Pick out the lines below that include the string "linter".
----- Records
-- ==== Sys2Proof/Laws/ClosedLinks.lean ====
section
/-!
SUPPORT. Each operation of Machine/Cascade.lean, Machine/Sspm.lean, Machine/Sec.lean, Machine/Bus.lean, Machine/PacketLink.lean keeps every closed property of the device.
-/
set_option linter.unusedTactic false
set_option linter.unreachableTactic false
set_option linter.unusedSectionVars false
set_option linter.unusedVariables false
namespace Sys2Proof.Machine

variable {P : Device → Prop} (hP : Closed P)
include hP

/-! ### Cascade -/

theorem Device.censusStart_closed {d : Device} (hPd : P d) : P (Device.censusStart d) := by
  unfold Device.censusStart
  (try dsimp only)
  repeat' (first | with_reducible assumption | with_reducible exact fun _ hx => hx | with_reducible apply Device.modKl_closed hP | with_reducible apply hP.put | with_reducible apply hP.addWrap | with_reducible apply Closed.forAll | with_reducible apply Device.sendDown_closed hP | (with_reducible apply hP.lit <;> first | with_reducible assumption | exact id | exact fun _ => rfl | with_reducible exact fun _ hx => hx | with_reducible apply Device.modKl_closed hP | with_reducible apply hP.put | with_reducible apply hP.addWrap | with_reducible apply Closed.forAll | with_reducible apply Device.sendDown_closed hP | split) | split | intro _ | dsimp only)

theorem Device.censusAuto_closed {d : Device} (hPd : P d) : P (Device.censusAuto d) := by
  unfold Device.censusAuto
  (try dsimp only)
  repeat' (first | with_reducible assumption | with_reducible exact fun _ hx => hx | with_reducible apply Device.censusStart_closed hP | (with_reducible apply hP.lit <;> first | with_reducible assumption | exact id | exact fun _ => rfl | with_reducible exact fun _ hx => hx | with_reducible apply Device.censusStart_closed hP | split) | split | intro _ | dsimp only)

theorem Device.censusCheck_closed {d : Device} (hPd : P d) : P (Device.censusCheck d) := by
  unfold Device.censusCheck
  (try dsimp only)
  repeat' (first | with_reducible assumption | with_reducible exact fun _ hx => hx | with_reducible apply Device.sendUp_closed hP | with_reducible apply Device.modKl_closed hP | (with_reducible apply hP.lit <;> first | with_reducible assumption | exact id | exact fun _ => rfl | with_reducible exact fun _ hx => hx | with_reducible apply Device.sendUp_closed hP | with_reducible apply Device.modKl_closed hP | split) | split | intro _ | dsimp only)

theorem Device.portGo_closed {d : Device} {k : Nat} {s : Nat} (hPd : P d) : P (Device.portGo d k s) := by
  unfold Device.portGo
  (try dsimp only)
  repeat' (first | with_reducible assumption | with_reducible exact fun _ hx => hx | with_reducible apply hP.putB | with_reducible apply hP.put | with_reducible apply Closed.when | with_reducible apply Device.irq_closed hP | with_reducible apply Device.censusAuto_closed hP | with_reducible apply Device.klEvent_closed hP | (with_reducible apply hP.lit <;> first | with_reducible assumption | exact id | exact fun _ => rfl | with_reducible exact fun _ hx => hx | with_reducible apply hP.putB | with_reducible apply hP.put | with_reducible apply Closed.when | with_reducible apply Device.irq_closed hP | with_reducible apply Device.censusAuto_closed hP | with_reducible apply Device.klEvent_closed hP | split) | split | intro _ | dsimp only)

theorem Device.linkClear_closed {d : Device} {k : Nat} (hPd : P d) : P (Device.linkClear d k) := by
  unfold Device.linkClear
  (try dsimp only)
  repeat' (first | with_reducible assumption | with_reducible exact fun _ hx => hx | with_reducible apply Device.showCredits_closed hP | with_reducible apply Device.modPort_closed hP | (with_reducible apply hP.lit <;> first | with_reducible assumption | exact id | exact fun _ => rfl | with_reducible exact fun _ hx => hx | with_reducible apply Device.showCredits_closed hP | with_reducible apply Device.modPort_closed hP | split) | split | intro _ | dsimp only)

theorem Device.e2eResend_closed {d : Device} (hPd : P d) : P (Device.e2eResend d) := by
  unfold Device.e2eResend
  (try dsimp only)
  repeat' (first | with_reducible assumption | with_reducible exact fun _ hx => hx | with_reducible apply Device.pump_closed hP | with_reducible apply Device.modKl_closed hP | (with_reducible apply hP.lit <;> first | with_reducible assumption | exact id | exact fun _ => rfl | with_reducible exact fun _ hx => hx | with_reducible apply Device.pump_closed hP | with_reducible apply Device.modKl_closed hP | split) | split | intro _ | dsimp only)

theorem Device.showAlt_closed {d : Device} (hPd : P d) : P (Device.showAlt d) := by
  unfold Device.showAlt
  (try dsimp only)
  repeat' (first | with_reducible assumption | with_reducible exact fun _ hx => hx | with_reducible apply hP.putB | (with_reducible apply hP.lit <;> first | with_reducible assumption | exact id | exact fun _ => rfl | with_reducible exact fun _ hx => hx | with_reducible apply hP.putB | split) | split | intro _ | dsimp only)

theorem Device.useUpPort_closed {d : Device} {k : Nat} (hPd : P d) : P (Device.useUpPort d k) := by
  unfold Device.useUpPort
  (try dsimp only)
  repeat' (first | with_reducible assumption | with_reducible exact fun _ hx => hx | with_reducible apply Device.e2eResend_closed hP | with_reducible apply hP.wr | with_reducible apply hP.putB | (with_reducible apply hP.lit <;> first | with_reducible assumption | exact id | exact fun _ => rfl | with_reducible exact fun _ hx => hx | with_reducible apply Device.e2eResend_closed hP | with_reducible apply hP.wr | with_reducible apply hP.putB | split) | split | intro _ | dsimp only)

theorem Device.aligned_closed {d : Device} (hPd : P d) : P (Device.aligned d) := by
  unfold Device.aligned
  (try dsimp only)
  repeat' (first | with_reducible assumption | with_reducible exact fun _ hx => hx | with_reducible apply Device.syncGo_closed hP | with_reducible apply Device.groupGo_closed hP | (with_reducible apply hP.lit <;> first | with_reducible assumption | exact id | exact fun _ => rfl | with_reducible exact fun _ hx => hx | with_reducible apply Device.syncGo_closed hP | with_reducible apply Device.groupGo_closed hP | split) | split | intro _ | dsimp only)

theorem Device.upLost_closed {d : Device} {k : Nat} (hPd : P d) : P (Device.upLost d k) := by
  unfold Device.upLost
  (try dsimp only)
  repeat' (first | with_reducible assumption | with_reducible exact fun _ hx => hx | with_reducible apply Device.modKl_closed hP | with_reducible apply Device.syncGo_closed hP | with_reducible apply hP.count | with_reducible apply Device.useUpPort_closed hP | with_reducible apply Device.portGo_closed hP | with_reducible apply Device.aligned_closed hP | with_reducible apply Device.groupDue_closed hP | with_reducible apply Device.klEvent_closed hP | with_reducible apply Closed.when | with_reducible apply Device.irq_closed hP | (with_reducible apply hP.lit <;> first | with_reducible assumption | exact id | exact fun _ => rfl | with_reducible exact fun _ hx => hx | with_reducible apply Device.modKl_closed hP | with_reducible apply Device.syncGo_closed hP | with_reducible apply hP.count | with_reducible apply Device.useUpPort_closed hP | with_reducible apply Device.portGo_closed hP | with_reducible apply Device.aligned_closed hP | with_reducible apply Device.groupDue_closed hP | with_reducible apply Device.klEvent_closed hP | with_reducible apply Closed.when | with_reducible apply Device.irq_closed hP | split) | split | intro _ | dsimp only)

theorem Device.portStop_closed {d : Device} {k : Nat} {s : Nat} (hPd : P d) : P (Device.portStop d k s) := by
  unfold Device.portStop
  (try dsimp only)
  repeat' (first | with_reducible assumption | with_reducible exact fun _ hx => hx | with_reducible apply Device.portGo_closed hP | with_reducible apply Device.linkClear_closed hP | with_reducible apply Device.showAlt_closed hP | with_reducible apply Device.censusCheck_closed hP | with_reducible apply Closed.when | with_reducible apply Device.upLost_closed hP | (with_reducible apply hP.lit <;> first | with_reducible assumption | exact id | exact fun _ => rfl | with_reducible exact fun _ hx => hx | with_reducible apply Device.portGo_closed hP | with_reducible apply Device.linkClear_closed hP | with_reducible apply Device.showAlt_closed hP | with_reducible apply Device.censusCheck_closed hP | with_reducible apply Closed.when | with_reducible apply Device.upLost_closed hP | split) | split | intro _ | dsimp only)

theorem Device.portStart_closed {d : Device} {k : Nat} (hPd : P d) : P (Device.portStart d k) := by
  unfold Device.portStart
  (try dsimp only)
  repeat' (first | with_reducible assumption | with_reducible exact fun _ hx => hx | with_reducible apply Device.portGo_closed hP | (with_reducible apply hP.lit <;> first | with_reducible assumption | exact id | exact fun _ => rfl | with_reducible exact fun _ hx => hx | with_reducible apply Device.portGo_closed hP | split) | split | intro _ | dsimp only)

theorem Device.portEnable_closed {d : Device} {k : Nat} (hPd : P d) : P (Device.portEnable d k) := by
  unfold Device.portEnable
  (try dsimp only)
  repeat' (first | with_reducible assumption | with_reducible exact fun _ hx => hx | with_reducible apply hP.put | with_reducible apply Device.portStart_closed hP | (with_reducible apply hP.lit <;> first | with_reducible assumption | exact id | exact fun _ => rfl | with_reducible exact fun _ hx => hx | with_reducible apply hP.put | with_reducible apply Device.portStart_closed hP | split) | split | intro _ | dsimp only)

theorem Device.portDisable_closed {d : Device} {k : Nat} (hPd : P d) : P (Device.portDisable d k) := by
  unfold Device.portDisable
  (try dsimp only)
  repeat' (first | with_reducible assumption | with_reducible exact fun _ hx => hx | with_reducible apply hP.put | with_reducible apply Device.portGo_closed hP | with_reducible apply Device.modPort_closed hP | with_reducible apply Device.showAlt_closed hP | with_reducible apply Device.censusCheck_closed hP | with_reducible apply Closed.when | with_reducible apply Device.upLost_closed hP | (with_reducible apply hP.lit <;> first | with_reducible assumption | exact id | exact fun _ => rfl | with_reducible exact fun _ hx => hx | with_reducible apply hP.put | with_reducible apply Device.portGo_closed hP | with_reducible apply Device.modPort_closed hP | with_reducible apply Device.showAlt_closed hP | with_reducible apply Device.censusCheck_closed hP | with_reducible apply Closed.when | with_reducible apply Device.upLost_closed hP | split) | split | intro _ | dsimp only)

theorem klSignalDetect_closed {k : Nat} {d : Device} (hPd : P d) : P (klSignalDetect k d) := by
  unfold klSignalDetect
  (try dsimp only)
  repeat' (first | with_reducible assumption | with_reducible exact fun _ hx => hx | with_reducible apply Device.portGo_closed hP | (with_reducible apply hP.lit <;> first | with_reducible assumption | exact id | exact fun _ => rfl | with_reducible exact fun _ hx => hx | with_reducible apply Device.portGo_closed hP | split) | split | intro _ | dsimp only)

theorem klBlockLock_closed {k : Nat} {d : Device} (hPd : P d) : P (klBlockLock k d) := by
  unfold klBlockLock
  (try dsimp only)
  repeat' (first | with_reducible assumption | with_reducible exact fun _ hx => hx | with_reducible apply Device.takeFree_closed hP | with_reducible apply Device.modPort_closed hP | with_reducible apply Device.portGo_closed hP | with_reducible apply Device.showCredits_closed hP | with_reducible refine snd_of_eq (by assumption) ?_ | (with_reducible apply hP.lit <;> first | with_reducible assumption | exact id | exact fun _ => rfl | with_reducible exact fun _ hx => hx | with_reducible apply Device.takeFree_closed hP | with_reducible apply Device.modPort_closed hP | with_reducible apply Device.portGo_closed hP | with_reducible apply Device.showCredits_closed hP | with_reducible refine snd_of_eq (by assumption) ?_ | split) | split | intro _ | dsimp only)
----------
Answer below:
set_option linter.unusedTactic false
set_option linter.unreachableTactic false
set_option linter.unusedSectionVars false
set_option linter.unusedVariables false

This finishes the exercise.